Myth 3: What's the limit of what encouragement can do? I mean, there's only so much hope you can give someone in a hopeless situation, right?

Alright, so what’s the maximum that encouragement can do for us? For this one, we want to cover a study that we have mentioned before. As a disclaimer, anyone who's listening who might have a warm heart for animal cruelty, you may want to take a moment to get some fresh air. This gets a little bit dark as far as mice go and how anti-depression studies work with mice. We covered a very classic study between mice and antidepressant medication during our episode about Grant. One way they tested antidepressants is by taking mice and monitoring how long they can swim in a clear glass with no way out. They filled it with water, put a mouse into that water, and they just let it swim. This is a good test for antidepressant medication because depressed mice that are low on dopamine will only swim for a couple of minutes before they give up and drown. However, the mouse that is on good antidepressants will continue swimming, sometimes for hours. Also, the mice that humans raised had more hope and would swim the best.
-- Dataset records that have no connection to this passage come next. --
/-- Every entry after a merge of the two lightest weighs at least as much as each of them. -/
theorem weight_le_of_mem_mergeOf_pq {t : TreeUnit} {a b e : Entry}
    (hmin : ∀ x ∈ t.pq, a.weight.toNat ≤ x.weight.toNat)
    (hmin2 : ∀ x ∈ t.pq.erase a, b.weight.toNat ≤ x.weight.toNat)
    (hfit : a.weight.toNat + b.weight.toNat ≤ maxWord) (he : e ∈ (mergeOf t a b).pq) :
    a.weight.toNat ≤ e.weight.toNat ∧ b.weight.toNat ≤ e.weight.toNat := by
  rcases List.mem_append.1 he with hrest | hnew
  · have hrest := List.mem_of_mem_erase hrest
    exact ⟨hmin e (List.mem_of_mem_erase hrest), hmin2 e hrest⟩
  · have hw := toNat_ofNat_weight hfit
    rw [List.mem_singleton.1 hnew]
    simp only
    omega

/-- A merge of the two lightest entries keeps the order. -/
theorem mergeOrder_mergeOf {t : TreeUnit} (hi : t.Inv) (ho : MergeOrder t) {a b : Entry} (ha : a ∈ t.pq)
    (hb : b ∈ t.pq.erase a) (hmin : ∀ x ∈ t.pq, a.weight.toNat ≤ x.weight.toNat)
    (hmin2 : ∀ x ∈ t.pq.erase a, b.weight.toNat ≤ x.weight.toNat)
    (hfit : a.weight.toNat + b.weight.toNat ≤ maxWord) : MergeOrder (mergeOf t a b) := by
  obtain ⟨hbelow, hrising⟩ := ho
  have hb' := List.mem_of_mem_erase hb
  have hnodes : (mergeOf t a b).nodes =
    t.nodes ++ [.internal (BitVec.ofNat 32 (a.weight.toNat + b.weight.toNat)) a.handle b.handle] := rfl
  have hold : ∀ n ∈ t.nodes, ∀ c ∈ n.children, (mergeOf t a b).weightAt c = t.weightAt c :=
    fun n hn c hc => weightAt_of_append hnodes (child_inUse hi hn hc)
  have hwa : (mergeOf t a b).weightAt a.handle = a.weight.toNat := by
    rw [weightAt_of_append hnodes (entry_inUse hi ha), hi.entries a ha]
  have hwb : (mergeOf t a b).weightAt b.handle = b.weight.toNat := by
    rw [weightAt_of_append hnodes (entry_inUse hi hb'), hi.entries b hb']
  constructor
  · intro n hn c hc e he
    obtain ⟨hea, heb⟩ := weight_le_of_mem_mergeOf_pq hmin hmin2 hfit he
    rw [hnodes] at hn
    rcases List.mem_append.1 hn with hn | hn
    · rw [hold n hn c hc]
      exact (hbelow n hn c hc a ha).trans hea
    · rw [List.mem_singleton.1 hn] at hc
      simp only [Node.children, List.mem_cons, List.not_mem_nil, or_false] at hc
      rcases hc with rfl | rfl
      · exact hwa.trans_le hea
      · exact hwb.trans_le heb
  · rw [hnodes, List.pairwise_append]
    refine ⟨hrising.imp_of_mem ?_, List.pairwise_singleton _ _, ?_⟩
    · intro n m hn hm hnm c hc d hd
      rw [hold n hn c hc, hold m hm d hd]
      exact hnm c hc d hd
    · intro n hn m hm c hc d hd
      rw [hold n hn c hc]
      rw [List.mem_singleton.1 hm] at hd
      simp only [Node.children, List.mem_cons, List.not_mem_nil, or_false] at hd
      rcases hd with rfl | rfl
      · exact (hbelow n hn c hc a ha).trans_eq hwa.symm
      · exact (hbelow n hn c hc b hb').trans_eq hwb.symm

/-- The order speaks of the slots and the container only. -/
theorem MergeOrder.of_eq {t u : TreeUnit} (h : MergeOrder t) (hnodes : u.nodes = t.nodes) (hpq : u.pq = t.pq) :
    MergeOrder u := by
  have hweight : u.weightAt = t.weightAt := by
    funext c
    rw [TreeUnit.weightAt, TreeUnit.weightAt, hnodes]
  constructor
  · rw [hnodes, hpq, hweight]
    exact h.childrenBelowEntries
  · rw [hnodes, hweight]
    exact h.childrenRising

/-- The loop of a TB_BUILD keeps the order, and so does the root's mark. -/
theorem mergeOrder_build {t : TreeUnit} (hi : t.Inv) (ho : MergeOrder t) (hfit : totalWeight t.pq ≤ maxWord) :
    MergeOrder t.build := by
  obtain ⟨-, hloop⟩ := mergeLoop_induction (P := fun u => u.Inv ∧ MergeOrder u)
    (fun u a b ⟨hui, huo⟩ ha hb hmin hmin2 hsum =>
      ⟨mergeOf_inv hui ha hb hsum, mergeOrder_mergeOf hui huo ha hb hmin hmin2 hsum⟩) t.pq.length t ⟨hi, ho⟩ hfit
  exact hloop.of_eq (markRoot_nodes _) (markRoot_pq _)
The way they give mice hope is by picking them up out of the water, trying them off, and then putting them back. The ones that were handled by the lab assistants swam the longest, meaning giving them encouragement of any sort extended the length of time that they could swim before they gave up. All in all, regularly encouraging the mice and being handled allowed them to have the hope to swim for almost a full day. Translating that to humans, the people that have the most hope and achieved the most tend to have people that take them out of the water and give them some love and encouragement to continue on. You may be talking to somebody tough, but I guarantee they made it as far as they have by being encouraged by all kinds of different people along the way.

Final Thoughts

Loss and criticism are more memorable. They stick with us, or we hang on to them like a bad habit. But this doesn't mean we should use encouragement less. In fact, it's just the opposite. We should use encouragement far more because when given in sincerity, encouragement and praise can hit the brain with the same intensity as giving a physical gift. When you give encouragement, you are giving a reward.
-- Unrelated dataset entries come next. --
-- ==== Sys2Proof/Safety.lean ====
section
/-! DEFINITION. The terms the claims use: the invariants the spec gives the engine, what a completion writes, and what it
keeps. -/

namespace Sys2Proof.Machine

/-- 10_state.md R45: KSV = 1 implies that RK is the expansion of the current KEY. -/
def State.KeyCacheValid (s : State) : Prop := s.ksv = true → s.rk = expand s.keyBytes

/-- 10_state.md R46: while a command is pending, PEND holds its word (which CMD shows) and the inputs, all as they stand
now. While idle PEND is empty (log 7). -/
def State.PendFrozen (s : State) : Prop := s.pend = if s.busy then some (s.pendingOf s.cmd) else none

/-- 10_state.md R34: while BUSY = 1, DONE and ERRCODE read 0. -/
def State.BusyStatusClear (s : State) : Prop := s.busy = true → s.done = false ∧ s.errcode = .noError

/-- 40_command_cycle.md R144, R145: RLEN is at most BUF_SIZE, and 0 beside an error code. -/
def State.ResultInRange (s : State) : Prop := s.rlen.toNat ≤ s.bufSize ∧ (s.errcode ≠ .noError → s.rlen = 0#32)

/-- BUF is in its canonical form and lists only offsets below BUF_SIZE (20_memory.md R82). -/
def State.BufCanonical (s : State) : Prop := s.buf.wf ∧ ∀ c ∈ s.buf, c.1 < s.bufSize

/-- The invariant of the engine. -/
structure State.Inv (s : State) : Prop where
  bufSizeLegal : Config.BufSizeLegal s.bufSize
  bufCanonical : s.BufCanonical
  keyCacheValid : s.KeyCacheValid
  pendFrozen : s.PendFrozen
  busyStatusClear : s.BusyStatusClear
  resultInRange : s.ResultInRange

/-- The fields a completion writes (40_command_cycle.md R143), with code `code` and result length `r`. What PEND holds
afterwards is left open: it has no meaning while idle (10_state.md R46). -/
structure CompletedWith (t : State) (code : ErrCode) (r : Nat) : Prop where
  busy : t.busy = false
  done : t.done = true
  errcode : t.errcode = code
  rlen : t.rlen = BitVec.ofNat 32 r

/-- What no command changes: CMD, OVR, INTEN, IV, ADDR, LEN, BUFSZ, and the model's own fields. -/
structure KeepsHostRegisters (s t : State) : Prop where
  cmd : t.cmd = s.cmd
  ovr : t.ovr = s.ovr
  doneie : t.doneie = s.doneie
  iv : t.iv = s.iv
  addr : t.addr = s.addr
  len : t.len = s.len
  bufsz : t.bufsz = s.bufsz
  epoch : t.epoch = s.epoch
  agenda : t.agenda = s.agenda
  response : t.response = s.response

/-- KEY, KSV and RK are as they were. -/
structure KeepsKeyState (s t : State) : Prop where
  key : t.key = s.key
  ksv : t.ksv = s.ksv
  rk : t.rk = s.rk

/-- KEY is as it was, and the round-key file holds its expansion (41_speck.md R179, R180). -/
structure HoldsSchedule (s t : State) : Prop where
  key : t.key = s.key
  ksv : t.ksv = true
  rk : t.rk = expand s.keyBytes

/-- Every byte of BUF outside `[a, a + n)` reads as before. -/
def KeepsBytesOutside (s t : State) (a n : Nat) : Prop := ∀ b, b < a ∨ a + n ≤ b → t.byteAt b = s.byteAt b

/-- Every byte of BUF reads as before. -/
def KeepsBuffer (s t : State) : Prop := ∀ b, t.byteAt b = s.byteAt b

/-- 42_padding.md R224: the last of the `L` bytes of `D` is a pad count that is not 0 and not above `L`, and the bytes of
the padding before it all equal it. -/
def PadP7Passes (D : Nat → Byte) (L : Nat) : Prop :=
  (D (L - 1)).toNat ≠ 0 ∧ (D (L - 1)).toNat ≤ L ∧
    ∀ j, L - (D (L - 1)).toNat ≤ j → j + 1 < L → D j = D (L - 1)

/-- 42_padding.md R225: as R224, but the bytes of the padding before the last are all 0. -/
def PadX9Passes (D : Nat → Byte) (L : Nat) : Prop :=
  (D (L - 1)).toNat ≠ 0 ∧ (D (L - 1)).toNat ≤ L ∧
    ∀ j, L - (D (L - 1)).toNat ≤ j → j + 1 < L → D j = 0#8

/-- 10_state.md R32: the offsets whose writes are discarded while BUSY = 1: CMD, KEY0..KEY3, IV0..IV3, ADDR, LEN and the
BUF window. -/
def ProtectedOffset (size off : Nat) : Prop :=
  off = 0x0004 ∨ (0x0010 ≤ off ∧ off ≤ 0x0034) ∨ (0x1000 ≤ off ∧ off < 0x1000 + size)

/-- The next event is the host's write of `d` to offset `off`, 32 bits wide, and `rest` comes after it. -/
def State.NextWrites (s : State) (off : Nat) (d : Word32) (rest : List Event) : Prop :=
  ∃ o : Offset, o.toNat = off ∧ s.agenda = .access (.write 32 o d) :: rest

/-- The next event is the host's read of offset `off`, 32 bits wide, and `rest` comes after it. -/
def State.NextReads (s : State) (off : Nat) (rest : List Event) : Prop :=
  ∃ o : Offset, o.toNat = off ∧ s.agenda = .access (.read 32 o) :: rest

/-- The next event is the reset. -/
def State.NextResets (s : State) : Prop := ∃ rest, s.agenda = .reset :: rest

/-- Block `i` of a byte sequence, counting from 0. -/
def blockOf (i : Nat) (B : List Byte) : List Byte := (B.drop (16 * i)).take 16

/-- The state after a completion with an error (40_command_cycle.md R145, 60_exceptions.md R307): the code, DONE, BUSY and
RLEN, and nothing else; `p` is what the idle engine holds in PEND, which has no meaning then (10_state.md R46). -/
def State.errorState (s : State) (code : ErrCode) (p : Option Pending) : State :=
  { s with busy := false, done := true, errcode := code, rlen := 0#32, pend := p }

/-- Command `i` ends in `s` with the error `code` and with none of its effect (R145). -/
def FailsWith (i : Instr) (s : State) (code : ErrCode) : Prop := ∃ p, exec i s = .next (s.errorState code p)

/-- The state after one bus access whose answer is `r` and which does nothing to the engine. -/
def State.answered (s : State) (rest : List Event) (r : BusResponse) : State :=
  { s with agenda := rest, response := some r }

end Sys2Proof.Machine
end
The jury is still out if we perform better at grueling tasks by receiving constant encouragement versus silence. However, we know that having a workout partner or study buddy can increase our exertion and output, especially if they're a little more experienced than us. Finally, if it's fair to compare mouse behavior with human behavior, then hope and encouragement can mean the difference between sinking or swimming, literally. This is especially true if the person encouraging you has been neck-deep in it before and can empathize with you.

The best mentors and the most encouraging words come from men and women who have overcome their own failures. Because when someone like Churchill encourages you to pick yourself up and fight on, they know what it took for you to get back up in the first place. Or, as Churchill put it - success is not final, and failure is not fatal. It is the courage to continue that counts.